Work to complete: From the listing below, extract every line in which the word "journalWriteStart" appears.

(Beginning of Entries shown)

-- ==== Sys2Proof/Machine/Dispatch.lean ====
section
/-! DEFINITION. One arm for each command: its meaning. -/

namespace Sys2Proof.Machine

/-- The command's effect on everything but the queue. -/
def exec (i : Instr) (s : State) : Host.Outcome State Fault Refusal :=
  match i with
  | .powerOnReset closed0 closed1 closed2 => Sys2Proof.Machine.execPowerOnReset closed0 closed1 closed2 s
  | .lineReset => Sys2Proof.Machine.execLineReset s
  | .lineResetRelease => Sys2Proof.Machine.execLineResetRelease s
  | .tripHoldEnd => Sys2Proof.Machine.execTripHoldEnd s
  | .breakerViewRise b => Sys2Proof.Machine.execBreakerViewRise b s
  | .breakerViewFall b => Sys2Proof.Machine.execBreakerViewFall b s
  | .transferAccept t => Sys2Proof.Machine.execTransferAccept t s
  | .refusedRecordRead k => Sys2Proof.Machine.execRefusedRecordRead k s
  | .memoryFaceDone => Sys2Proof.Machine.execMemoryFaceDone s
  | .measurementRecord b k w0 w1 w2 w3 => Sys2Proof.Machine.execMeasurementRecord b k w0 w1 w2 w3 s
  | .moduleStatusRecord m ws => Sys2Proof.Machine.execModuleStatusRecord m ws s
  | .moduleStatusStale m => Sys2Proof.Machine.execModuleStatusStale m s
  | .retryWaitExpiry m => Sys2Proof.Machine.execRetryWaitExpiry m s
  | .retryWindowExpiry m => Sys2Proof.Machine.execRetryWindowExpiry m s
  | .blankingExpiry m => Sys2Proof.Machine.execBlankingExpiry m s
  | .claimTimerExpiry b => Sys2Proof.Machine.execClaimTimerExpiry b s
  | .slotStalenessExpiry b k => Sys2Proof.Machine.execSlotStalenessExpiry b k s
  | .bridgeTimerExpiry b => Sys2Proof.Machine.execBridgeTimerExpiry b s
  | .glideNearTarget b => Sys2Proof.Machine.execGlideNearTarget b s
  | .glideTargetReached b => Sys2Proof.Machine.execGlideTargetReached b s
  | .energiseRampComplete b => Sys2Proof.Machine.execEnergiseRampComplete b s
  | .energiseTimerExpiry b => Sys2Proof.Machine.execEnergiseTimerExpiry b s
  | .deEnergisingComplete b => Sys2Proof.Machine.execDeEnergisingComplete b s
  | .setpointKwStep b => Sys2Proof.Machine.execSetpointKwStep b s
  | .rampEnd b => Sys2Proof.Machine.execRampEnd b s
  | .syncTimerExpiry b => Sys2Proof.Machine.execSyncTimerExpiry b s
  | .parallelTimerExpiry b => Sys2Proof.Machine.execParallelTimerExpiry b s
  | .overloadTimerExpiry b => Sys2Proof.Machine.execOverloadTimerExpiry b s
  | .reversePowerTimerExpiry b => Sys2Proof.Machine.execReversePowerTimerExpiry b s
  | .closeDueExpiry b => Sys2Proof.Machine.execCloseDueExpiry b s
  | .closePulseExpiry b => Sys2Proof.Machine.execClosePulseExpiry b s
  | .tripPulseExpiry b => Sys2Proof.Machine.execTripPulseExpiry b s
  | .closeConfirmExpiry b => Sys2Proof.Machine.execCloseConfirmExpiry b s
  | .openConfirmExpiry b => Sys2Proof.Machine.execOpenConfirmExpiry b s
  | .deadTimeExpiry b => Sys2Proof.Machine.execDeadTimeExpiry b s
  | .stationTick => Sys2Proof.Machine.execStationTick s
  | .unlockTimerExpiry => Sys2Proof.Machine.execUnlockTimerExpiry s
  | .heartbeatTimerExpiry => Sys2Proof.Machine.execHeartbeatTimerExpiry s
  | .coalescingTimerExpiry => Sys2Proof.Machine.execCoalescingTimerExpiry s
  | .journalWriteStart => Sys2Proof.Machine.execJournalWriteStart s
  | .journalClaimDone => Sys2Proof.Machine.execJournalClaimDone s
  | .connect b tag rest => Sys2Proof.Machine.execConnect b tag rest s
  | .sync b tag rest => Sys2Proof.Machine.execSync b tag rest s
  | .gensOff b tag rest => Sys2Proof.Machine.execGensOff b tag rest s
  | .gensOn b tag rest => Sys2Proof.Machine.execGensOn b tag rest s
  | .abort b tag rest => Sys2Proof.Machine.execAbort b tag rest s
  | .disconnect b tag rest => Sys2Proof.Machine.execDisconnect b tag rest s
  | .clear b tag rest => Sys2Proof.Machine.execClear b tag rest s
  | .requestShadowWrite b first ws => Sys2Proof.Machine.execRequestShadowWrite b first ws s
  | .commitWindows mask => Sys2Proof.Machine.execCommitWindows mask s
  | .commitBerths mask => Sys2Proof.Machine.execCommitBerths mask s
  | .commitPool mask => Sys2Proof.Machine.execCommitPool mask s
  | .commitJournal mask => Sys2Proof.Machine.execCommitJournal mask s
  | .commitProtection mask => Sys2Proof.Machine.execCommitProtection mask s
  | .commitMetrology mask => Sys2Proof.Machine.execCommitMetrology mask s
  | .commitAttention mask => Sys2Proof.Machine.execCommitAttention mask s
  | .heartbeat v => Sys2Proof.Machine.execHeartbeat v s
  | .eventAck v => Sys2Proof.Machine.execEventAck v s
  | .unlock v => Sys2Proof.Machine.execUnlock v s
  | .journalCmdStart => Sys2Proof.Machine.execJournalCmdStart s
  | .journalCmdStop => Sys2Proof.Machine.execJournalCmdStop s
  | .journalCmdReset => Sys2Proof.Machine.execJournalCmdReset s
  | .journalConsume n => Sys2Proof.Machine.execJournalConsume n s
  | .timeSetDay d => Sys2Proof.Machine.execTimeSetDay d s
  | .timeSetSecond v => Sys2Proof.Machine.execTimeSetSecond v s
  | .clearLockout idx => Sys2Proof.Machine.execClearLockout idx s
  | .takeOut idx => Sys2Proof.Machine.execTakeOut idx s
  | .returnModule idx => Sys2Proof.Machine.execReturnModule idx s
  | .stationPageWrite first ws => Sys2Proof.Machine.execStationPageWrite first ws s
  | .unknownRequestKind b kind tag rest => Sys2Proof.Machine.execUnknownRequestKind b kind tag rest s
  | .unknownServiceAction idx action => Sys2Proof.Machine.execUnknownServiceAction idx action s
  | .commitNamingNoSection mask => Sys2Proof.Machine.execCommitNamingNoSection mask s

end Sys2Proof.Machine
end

(End of Entries shown)
(Beginning of Entries shown)

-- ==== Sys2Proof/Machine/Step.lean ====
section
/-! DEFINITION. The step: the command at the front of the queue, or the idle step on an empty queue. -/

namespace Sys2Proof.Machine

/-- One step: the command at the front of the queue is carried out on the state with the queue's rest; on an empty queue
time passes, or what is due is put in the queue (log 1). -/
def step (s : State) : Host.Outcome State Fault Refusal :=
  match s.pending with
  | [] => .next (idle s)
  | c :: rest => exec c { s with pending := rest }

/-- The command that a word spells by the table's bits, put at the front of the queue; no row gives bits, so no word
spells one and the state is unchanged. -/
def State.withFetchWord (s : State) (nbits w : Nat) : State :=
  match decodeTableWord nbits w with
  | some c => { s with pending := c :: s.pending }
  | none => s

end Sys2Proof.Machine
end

(End of Entries shown)
(Beginning of Entries shown)

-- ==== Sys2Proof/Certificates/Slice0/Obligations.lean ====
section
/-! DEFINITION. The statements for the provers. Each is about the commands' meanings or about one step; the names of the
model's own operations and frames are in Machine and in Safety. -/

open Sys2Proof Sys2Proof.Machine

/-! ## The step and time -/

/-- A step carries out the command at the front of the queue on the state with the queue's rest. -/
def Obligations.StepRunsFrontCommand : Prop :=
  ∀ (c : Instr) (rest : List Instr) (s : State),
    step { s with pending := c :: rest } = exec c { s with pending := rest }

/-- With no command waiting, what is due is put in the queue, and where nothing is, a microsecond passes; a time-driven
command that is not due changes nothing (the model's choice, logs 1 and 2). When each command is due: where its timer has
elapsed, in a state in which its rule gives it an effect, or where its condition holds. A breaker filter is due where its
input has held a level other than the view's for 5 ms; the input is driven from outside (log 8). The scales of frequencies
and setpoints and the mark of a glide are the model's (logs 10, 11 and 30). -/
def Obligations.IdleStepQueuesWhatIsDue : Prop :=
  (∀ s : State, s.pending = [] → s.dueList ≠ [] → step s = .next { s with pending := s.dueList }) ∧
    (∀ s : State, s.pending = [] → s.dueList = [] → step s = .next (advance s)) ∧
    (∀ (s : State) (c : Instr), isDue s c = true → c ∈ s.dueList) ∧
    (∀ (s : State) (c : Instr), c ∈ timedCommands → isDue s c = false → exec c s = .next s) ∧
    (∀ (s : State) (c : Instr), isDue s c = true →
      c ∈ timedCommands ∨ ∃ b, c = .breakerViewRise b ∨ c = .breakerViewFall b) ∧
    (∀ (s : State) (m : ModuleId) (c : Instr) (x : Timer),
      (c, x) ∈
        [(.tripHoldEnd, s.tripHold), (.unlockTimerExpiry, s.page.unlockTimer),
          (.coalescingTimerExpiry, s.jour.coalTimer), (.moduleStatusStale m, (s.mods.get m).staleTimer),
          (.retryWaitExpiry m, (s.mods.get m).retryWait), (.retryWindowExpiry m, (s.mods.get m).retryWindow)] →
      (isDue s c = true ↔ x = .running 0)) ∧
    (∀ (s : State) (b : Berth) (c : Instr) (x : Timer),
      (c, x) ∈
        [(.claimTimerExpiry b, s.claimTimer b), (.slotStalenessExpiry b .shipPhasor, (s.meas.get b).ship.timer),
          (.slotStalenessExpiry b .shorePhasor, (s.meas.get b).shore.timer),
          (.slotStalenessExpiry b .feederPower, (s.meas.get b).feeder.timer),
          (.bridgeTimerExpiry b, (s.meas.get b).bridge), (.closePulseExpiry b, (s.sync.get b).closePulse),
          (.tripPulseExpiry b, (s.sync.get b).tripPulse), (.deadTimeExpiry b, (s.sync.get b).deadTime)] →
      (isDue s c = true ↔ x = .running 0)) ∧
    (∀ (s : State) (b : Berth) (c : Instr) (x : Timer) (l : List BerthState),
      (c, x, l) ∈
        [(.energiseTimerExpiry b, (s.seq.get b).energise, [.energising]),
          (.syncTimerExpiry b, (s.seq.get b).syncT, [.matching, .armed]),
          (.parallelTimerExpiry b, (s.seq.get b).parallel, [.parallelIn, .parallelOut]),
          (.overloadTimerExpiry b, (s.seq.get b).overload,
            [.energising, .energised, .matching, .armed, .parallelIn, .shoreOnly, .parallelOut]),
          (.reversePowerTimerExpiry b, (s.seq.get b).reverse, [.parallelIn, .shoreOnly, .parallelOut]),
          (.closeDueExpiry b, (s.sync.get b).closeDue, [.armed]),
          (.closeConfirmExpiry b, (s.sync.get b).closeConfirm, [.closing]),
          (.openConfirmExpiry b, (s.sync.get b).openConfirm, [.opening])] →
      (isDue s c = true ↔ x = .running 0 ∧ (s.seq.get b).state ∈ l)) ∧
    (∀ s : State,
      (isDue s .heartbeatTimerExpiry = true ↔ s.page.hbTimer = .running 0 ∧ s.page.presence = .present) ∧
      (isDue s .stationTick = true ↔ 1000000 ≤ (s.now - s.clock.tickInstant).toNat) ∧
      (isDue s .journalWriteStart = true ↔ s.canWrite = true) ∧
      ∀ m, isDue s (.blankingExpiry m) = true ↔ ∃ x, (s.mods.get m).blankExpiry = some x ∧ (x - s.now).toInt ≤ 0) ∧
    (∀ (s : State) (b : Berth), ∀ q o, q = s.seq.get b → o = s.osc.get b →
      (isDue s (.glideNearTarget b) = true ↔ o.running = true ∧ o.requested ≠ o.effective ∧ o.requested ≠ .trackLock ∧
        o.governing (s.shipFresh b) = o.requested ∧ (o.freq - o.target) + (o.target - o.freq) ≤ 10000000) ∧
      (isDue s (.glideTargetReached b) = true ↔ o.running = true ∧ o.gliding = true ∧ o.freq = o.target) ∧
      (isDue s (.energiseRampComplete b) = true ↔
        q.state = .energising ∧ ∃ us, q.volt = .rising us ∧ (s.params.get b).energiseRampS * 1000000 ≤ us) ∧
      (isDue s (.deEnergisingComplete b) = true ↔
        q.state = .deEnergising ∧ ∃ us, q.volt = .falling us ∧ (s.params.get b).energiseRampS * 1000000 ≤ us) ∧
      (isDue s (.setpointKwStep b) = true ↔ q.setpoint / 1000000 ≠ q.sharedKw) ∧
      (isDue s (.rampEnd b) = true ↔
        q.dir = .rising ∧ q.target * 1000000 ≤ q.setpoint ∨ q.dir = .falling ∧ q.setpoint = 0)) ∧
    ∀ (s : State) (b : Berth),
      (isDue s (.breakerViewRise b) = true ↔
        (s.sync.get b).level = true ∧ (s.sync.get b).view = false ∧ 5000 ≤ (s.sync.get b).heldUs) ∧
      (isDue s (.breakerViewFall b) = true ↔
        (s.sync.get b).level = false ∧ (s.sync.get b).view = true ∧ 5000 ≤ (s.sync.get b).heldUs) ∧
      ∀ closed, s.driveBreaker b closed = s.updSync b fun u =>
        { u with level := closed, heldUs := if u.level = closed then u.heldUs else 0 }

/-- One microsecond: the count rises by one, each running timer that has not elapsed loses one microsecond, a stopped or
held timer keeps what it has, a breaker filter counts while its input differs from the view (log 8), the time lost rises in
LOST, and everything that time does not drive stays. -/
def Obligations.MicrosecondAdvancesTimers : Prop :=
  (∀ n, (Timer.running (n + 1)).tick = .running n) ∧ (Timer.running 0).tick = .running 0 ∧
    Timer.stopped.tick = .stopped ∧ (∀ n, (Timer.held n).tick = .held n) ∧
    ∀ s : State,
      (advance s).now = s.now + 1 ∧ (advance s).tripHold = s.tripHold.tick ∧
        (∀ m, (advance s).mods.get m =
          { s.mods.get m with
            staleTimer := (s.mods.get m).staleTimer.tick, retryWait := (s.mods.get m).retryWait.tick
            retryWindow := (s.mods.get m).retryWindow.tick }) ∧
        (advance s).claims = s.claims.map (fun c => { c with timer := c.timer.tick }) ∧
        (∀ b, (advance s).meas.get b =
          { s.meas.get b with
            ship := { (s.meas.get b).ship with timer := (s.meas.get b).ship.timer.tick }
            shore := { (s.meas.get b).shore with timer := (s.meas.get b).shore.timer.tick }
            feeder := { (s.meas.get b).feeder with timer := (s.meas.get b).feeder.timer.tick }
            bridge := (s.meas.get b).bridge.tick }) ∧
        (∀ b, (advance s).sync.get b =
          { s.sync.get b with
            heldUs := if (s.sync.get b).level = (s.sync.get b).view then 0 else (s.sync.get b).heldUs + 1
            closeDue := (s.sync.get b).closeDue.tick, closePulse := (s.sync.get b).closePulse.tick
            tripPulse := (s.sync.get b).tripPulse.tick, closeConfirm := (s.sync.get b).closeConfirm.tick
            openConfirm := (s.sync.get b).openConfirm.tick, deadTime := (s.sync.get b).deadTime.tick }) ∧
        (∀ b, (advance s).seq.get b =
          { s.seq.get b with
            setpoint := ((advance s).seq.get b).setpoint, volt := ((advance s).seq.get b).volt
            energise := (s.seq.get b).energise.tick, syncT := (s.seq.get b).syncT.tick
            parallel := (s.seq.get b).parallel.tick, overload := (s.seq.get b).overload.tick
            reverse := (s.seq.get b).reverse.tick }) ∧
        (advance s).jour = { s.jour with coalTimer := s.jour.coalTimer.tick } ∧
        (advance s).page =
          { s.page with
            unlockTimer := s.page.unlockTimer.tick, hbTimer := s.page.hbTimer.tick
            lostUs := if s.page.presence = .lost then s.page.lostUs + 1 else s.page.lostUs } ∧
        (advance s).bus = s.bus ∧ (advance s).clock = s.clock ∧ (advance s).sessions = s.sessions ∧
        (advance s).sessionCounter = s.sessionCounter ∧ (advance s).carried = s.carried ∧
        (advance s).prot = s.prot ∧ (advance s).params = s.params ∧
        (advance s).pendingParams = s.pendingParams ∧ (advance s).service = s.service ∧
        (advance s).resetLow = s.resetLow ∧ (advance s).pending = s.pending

(End of Entries shown)

Task answer:
  | .journalWriteStart => Sys2Proof.Machine.execJournalWriteStart s
      (isDue s .journalWriteStart = true ↔ s.canWrite = true) ∧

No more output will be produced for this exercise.